Era l'onore distintivo degli Israeliti che solo per loro era l'intero metodo della Redenzione, e il risultato di esso nel Signore Dio che dimorava in mezzo a loro ( Salmi 68:18 ), rivelato nel tipo; e quindi a loro spettava "la gloria":
E i patti. La parola è qui usata al plurale, non per denotare "l'antico e il nuovo patto" (come Agostino, Girolamo e alcuni dei più antichi teologi tedeschi), poiché tutte le cose qui elencate appartengono all'antica economia; né 'le tavole dell'alleanza' (come Beza, Grotius, ecc.), poiché ciò significherebbe renderlo lo stesso con il prossimo particolare, "il dare la legge"; ma l'unico patto con Abramo nei suoi successivi rinnovamenti, al quale i pagani erano "stranieri", e che è chiamato (anche al plurale) "il patto della promessa" ( Efesini 2:12 ).
Vedi anche Galati 3:6 ; Galati 3:17 . [Lachmann adotta la forma singolare di questa parola ( hee ( G3588 ) diakeekee ( G1343 )) sull'autorità piuttosto pesante di BDEFG: la Vulgata (ma non Codex Amiat.
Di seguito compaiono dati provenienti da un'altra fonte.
-- ==== Sys2Proof/Machine/Codec.lean ====
section
/-! DEFINITION. The envelope of 11_telegram_formats_and_terminals.md: the CRC, a telegram's bytes, the receive
framer, and the payloads the part sends (R202 to R208). -/

namespace Sys2Proof.Machine

/-! ### The CRC (R204) -/

/-- One shift of the CRC register. -/
def crcShift (r : BitVec 16) : BitVec 16 := if r.getLsbD 15 then (r <<< 1) ^^^ 0x1021 else r <<< 1

/-- The CRC register after one byte. -/
def crcByte (r : BitVec 16) (b : Byte) : BitVec 16 :=
  timesDo crcShift 8 (r ^^^ (b ++ (0 : BitVec 8)))

/-- The CRC over bytes, from the initial value FFFFh. -/
def crc (l : List Byte) : BitVec 16 := l.foldl crcByte 0xFFFF

/-- The bytes the CRC covers, destination through payload. -/
def telegramCovered (t : Telegram) : List Byte :=
  [t.dst, t.src, t.kind, t.seq, BitVec.ofNat 8 t.payload.length] ++ t.payload

/-- A telegram's bytes on a link (R202). -/
def telegramBytes (t : Telegram) : List Byte :=
  startByte :: (telegramCovered t ++ bytesOfBits16 (crc (telegramCovered t)))

/-! ### The receive framer (R203) -/

/-- What a framer makes of the bytes it holds: a telegram and the bytes after it, or the bytes it still keeps. -/
inductive Framed where
  | telegram (t : Telegram) (rest : List Byte)
  | keep (rest : List Byte)
  deriving DecidableEq, Repr

/-- Read the bytes after a start byte: none asks for more bytes, `some none` discards the telegram. -/
def readAfterStart (l : List Byte) : Option (Option (Telegram × List Byte)) :=
  if l.length < 5 then none
  else
    let n := nat8At l 4
    if maxPayload < n then some none
    else if l.length < 5 + n + 2 then none
    else if bytesOfBits16 (crc (l.take (5 + n))) = (l.drop (5 + n)).take 2 then
      some (some (⟨byteAt l 0, byteAt l 1, byteAt l 2, byteAt l 3, (l.drop 5).take n⟩, l.drop (7 + n)))
    else some none

/-- Hunt for the next telegram. After a discard, hunting resumes at the byte that follows the start byte. -/
def hunt : List Byte → Framed
  | [] => .keep []
  | b :: l =>
    if b = startByte then
      match readAfterStart l with
      | none => .keep (b :: l)
      | some (some (t, rest)) => .telegram t rest
      | some none => hunt l
    else hunt l

/-- Every telegram in the bytes, in order, and the bytes kept. Each telegram takes at least one byte. -/
def frameAll : Nat → List Byte → List Telegram × List Byte
  | 0, l => ([], l)
  | n + 1, l =>
    match hunt l with
    | .keep rest => ([], rest)
    | .telegram t rest => ((t :: (frameAll n rest).1), (frameAll n rest).2)

/-! ### Payloads of the telegrams toward the site (R205, R207, R208) -/

/-- Weekday, minute and second. -/
def readingBytes (r : Reading) : List Byte := bytes8 r.weekday ++ bytes16 r.minute ++ bytes8 r.second

/-- A clock reading, weekday FFh without one (R207). -/
def readingOrAbsent : Option Reading → List Byte
  | none => [0xFF, 0, 0, 0]
  | some r => readingBytes r

/-- A post report in a STATUS-FWD, its fields in the order of R9 (log 9). -/
def reportBytes (r : Report) : List Byte :=
  [flagByte [r.occupied]] ++ bytesPower r.measured ++ bytesOpt 2 bytes16 r.held ++ bytesPower r.accept ++
  bytesPower r.deliver ++ bytesOpt 1 bytesInt8 r.temp ++ bytes8 r.fault

def eventBytes (e : RawEvent × Judgement) : List Byte :=
  [e.1.position, e.1.kind, e.1.seq] ++ e.1.tag ++ [e.2.code]

/-- R178's fields in order. A post without a report has 13 zero bytes. -/
def StatusFwd.bytes (c : StatusFwd) : List Byte :=
  bytes8 c.cabinet ++ [flagByte [c.restarted], c.mode] ++
  c.reports.flatMap (fun r => match r with | none => List.replicate 13 0 | some r => reportBytes r) ++
  c.states.map PostState.code ++ c.sent.flatMap bytesPower ++ c.events.flatMap eventBytes

/-- The phase of R97: WAITING 0, DUE 1, not listed 2, then the due verdict (log 9). -/
def phaseBytes : Option (Option Verdict) → List Byte
  | none => [2, 0, 0]
  | some none => [0, 0, 0]
  | some (some v) => [1, 1, v.code]

def lastOutcomeBytes (l : LastOutcome) : List Byte := bytes16 l.legNo ++ [l.outcome.code]

/-- R97's fields in order. That held energy and held age have a presence byte each, and the fields of a next leg one
together, is the model's choice (log 65). -/
def Readiness.bytes (r : Readiness) : List Byte :=
  bytes16 r.fleetNo ++ [r.verdict.code, r.tier.code] ++
  bytesOpt 8 (fun q => bytes16 q.1 ++ bytes16 q.2.1 ++ bytes16 q.2.2.1 ++ bytes16 q.2.2.2) r.nextLeg ++
  phaseBytes r.phase ++ bytes16 r.floor ++ bytesOpt 2 bytes16 (r.held.map Prod.fst) ++
  bytesOpt 2 bytes16 (r.held.map Prod.snd) ++ bytesOpt 1 bytes8 r.post ++ bytesOpt 3 lastOutcomeBytes r.last

def dispatchRefBytes (d : DispatchRef) : List Byte := bytes32 d.id ++ [d.dir.position] ++ bytesPower d.power

/-- R135's fields in order. The minutes left, 1 to 30, take 1 byte (log 9). -/
def Capability.bytes (c : Capability) : List Byte :=
  bytes8 c.slot ++ bytes8 c.left ++ bytesPower c.upCap ++ bytesPower c.downCap ++ bytesPower c.upCommit ++
  bytesPower c.downCommit ++ bytesOpt 7 dispatchRefBytes c.active ++ bytesOpt 7 dispatchRefBytes c.armed

/-- The view's part of a STORAGE; zeros and no as-of reading while there is no view (R167). -/
def viewBytes : Option View → List Byte
  | none => List.replicate 22 0
  | some v => bytesOpt 3 (fun q => bytes8 q.1 ++ bytes16 q.2) v.asOf ++ bytes32 v.discharge ++ bytes32 v.absorb ++
      bytesPower v.dischargePow ++ bytesPower v.absorbPow ++ bytes8 v.parked ++ bytes8 v.parkedPlugged ++
      bytes8 v.plugged ++ bytes8 v.withdrawn ++ bytes8 v.cold ++ bytes8 v.unreported

/-- R167's fields in order. -/
def Storage.bytes (v : Storage) : List Byte :=
  [v.season.code] ++ bytes8 v.band.floor ++ bytes8 v.band.lo ++ bytes8 v.band.hi ++ bytes8 v.band.ceiling ++
  viewBytes v.view

/-- R151's fields in order. -/
def Outcome.bytes (o : Outcome) : List Byte :=
  bytes32 o.id ++ [o.dir.position, o.endState.code] ++ bytesPower o.power ++ bytesPower o.baseline ++
  readingOrAbsent o.start ++ readingOrAbsent o.stop ++ bytes16 o.response ++ bytes32 o.outOfBand ++
  bytesInt32 o.delivered ++ [flagByte [o.late, o.notReached, o.shortfall]]

/-- DISP-REPLY (R207). -/
def DispReply.bytes (r : DispReply) : List Byte :=
  bytes32 r.id ++ [r.result.code, r.reason.code, r.dir] ++ bytesPower r.requested ++ bytesPower r.accepted ++
  bytes16 r.delay ++ bytes16 r.duration ++ bytes8 r.slot

/-- The result, reason and clamped value of a SETREQ-REPLY (R207). -/
def SetreqResult.bytes : SetreqResult → List Byte
  | .granted v => [0, 0] ++ bytesPower v
  | .dropped => [1, 1, 0, 0]
  | .badPost => [1, 2, 0, 0]
  | .notPlugged => [1, 3, 0, 0]
  | .linkBusy => [1, 4, 0, 0]

/-- SETREQ-REPLY (R207). -/
def SetreqReply.bytes (r : SetreqReply) : List Byte :=
  [r.cabinet, r.position, r.seq] ++ r.result.bytes ++
  (match r.cap with | none => bytes16 0xFFFF | some c => bytesPower c)

/-- The detail fields of each NOTICE code, those its own rule lists and in that order (R182, R207). R26 and R32 list
none for CABINET_ONLINE. CLOCK_JUMP carries the old weekday and minute, then the new (log 55). -/
def Notice.details : Notice → List Byte
  | .breach imp limit => bytesPower imp ++ bytesPower limit
  | .curtailed => []
  | .cabinetOffline c => bytes8 c
  | .cabinetOnline => []
  | .cabinetRestarted c => bytes8 c
  | .poolingDone c mode n => bytes8 c ++ [mode.code] ++ bytes8 n
  | .poolingFailed c target n cause =>
      bytes8 c ++ [target.code] ++ bytes8 n ++ [cause.code.1] ++ bytesOpt 2 bytes16 cause.code.2
  | .locationConflict n old new => bytes16 n ++ bytes8 old ++ bytes8 new
  | .meterStale b => bytesPower b
  | .meterFallback b => bytesPower b
  | .clockJump d m d' m' => bytes8 d ++ bytes16 m ++ bytes8 d' ++ bytes16 m'
  | .clockRejected m d s => bytes16 m ++ bytes8 d ++ bytes8 s
  | .legUnassigned l n why => bytes16 l ++ bytesOpt 2 bytes16 n ++ [why.code]
  | .legInfeasible l n f c => bytes16 l ++ bytes16 n ++ bytes16 f ++ bytes16 c
  | .dispatchShortfall i cause d => bytes32 i ++ [cause.code] ++ bytesPower d
  | .overLimit f p => bytesPower f ++ bytesPower p
  | .outOverflow n => bytes16 n
  | .plugQueueFull => []
  | .armedDropped i cause => bytes32 i ++ [cause.code]
  | .cancelUnmatched i => bytes32 i
  | .forwardRefused k d s => [k, d, s]

/-- The last result of R196: operation, result, and the row index and reason of a CONTENT. That the last two share one
presence byte is the model's choice (log 65). -/
def lastResultBytes (l : LastResult) : List Byte :=
  [l.op, l.result.code] ++ bytesOpt 3 (fun c => bytes16 c.1 ++ [c.2.code]) l.content

/-- R196's status record in the order of its table (log 9). Which of its fields share a presence byte is the model's
choice (log 65). -/
def StatusRecord.bytes (r : StatusRecord) : List Byte :=
  [r.op.code, flagByte [r.silence]] ++
  [if r.write.isSome then 1 else 0] ++ bytesOpt 1 (fun w => [w]) (r.write.map Prod.fst) ++
  bytesOpt 1 (fun g => [g]) ((r.write.bind Prod.snd).map Segment.code) ++
  bytesOpt 6 lastResultBytes r.lastResult ++ bytesOpt 1 (fun g => [g]) (r.staged.map Segment.code) ++
  bytes16 r.stagedRows ++
  r.segments.flatMap (fun g => [g.1.code, flagByte [g.2.1]] ++ bytes16 g.2.2) ++
  [flagByte [r.outOverflow, r.plugFull]] ++ [if r.clockSet then 1 else 0] ++
  bytesOpt 3 (fun q => bytes8 q.1 ++ bytes16 q.2) r.clock ++ bytes8 r.online ++ bytes8 r.located

/-- The details of a MGMT-REPLY (R208). The staged segment may be absent, so a flags byte goes before it (R205). -/
def MgmtDetails.bytes : MgmtDetails → List Byte
  | .none => []
  | .staged g n => bytesOpt 1 (fun c => [c]) (g.map Segment.code) ++ bytes16 n
  | .content row why => bytes16 row ++ [why.code]
  | .read g i row d => [g.code] ++ bytes16 i ++ row.bytes ++ [if d then 1 else 0]
  | .status r => r.bytes

/-- The kind of a telegram toward the site. -/
def OutBody.kind : OutBody → Byte
  | .statusFwd _ => kindStatusFwd
  | .readiness _ => kindReadiness
  | .capability _ => kindCapability
  | .storage _ => kindStorage
  | .setreqReply _ => kindSetreqReply
  | .mgmtReply .. => kindMgmtReply
  | .dispReply _ => kindDispReply
  | .outcome _ => kindOutcome
  | .notice .. => kindNotice
  | .forwarded t => t.kind

/-- The payload of a telegram toward the site. -/
def OutBody.payload : OutBody → List Byte
  | .statusFwd c => c.bytes
  | .readiness r => r.bytes
  | .capability c => c.bytes
  | .storage v => v.bytes
  | .setreqReply r => r.bytes
  | .mgmtReply op seq result details => [op, seq, result.code] ++ details.bytes
  | .dispReply r => r.bytes
  | .outcome o => o.bytes
  | .notice n r => [n.code] ++ readingOrAbsent r ++ n.details
  | .forwarded t => t.payload

/-- The telegram an outbound entry is sent as, with the own sequence where the part is its origin (R182). -/
def OutMsg.telegram (m : OutMsg) (own : Byte) : Telegram :=
  match m.body with
  | .forwarded t => t
  | b => ⟨m.dst, ownStation, b.kind, own, b.payload⟩

/-! ### Payloads of the telegrams toward the yard (R206) -/

/-- EXCHANGE: the four grants, the flags and the acknowledged sequence. -/
def exchangePayload (grants : List Int) (pre : List Bool) (restartAck : Bool) (ack : Option Nat) : List Byte :=
  grants.flatMap bytesPower ++ [flagByte (pre ++ [restartAck, ack.isSome])] ++ bytes8 (ack.getD 0)

/-- POOL: the target mode and the attempt number of 2 bytes (R206, log 15). -/
def poolPayload (target : Mode) (attempt : Nat) : List Byte := [target.code] ++ bytes16 attempt

/-- SETREQ with its requested power replaced (R176). -/
def setreqPayload (position : Nat) (power : Int) (boost : Bool) : List Byte :=
  bytes8 position ++ bytesPower power ++ [flagByte [boost]]

end Sys2Proof.Machine
end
); e molti dei padri greci. Il testo ricevuto si trova in 'Aleph (') CK, e apparentemente tutti i corsivi; diverse copie del latino antico, il miglior manoscritto della Vulgata (Amiatinus), sia il siriaco che altre versioni, e gli stessi padri greci a cui si fa affidamento per il singolare. E poiché sarebbe del tutto naturale scrivere la parola al singolare (sebbene plurale nell'originale), poiché la cosa intesa è singolare - ma certamente non il contrario - Tischendorf e Tregelles proprio qui al plurale del Testo Ricevuto, come quasi tutti i buoni critici lo fanno.]
E il dare la legge - dal monte Sinai, e affidare quel prezioso tesoro alla loro custodia, che i Giudei giustamente consideravano il loro speciale onore ( Romani 2:17 ; Deuteronomio 26:18 ; Salmi 147:19 ) .
E il servizio [di Dio!] - piuttosto, 'il servizio' [del santuario'], o meglio, senza supplemento, semplicemente, 'il servizio' hee ( G3588 ) latreia ( G2999 )]; intendendo tutto il servizio religioso divinamente istituito, nella cui celebrazione sono stati tanto avvicinati a Dio.
E le promesse - le grandi promesse abramitiche, successivamente dispiegate, e che hanno avuto il loro compimento solo in Cristo (cfr Ebrei 7:6 ; Galati 3:16 ; Galati 3:21 ; Atti degli Apostoli 26:6 ).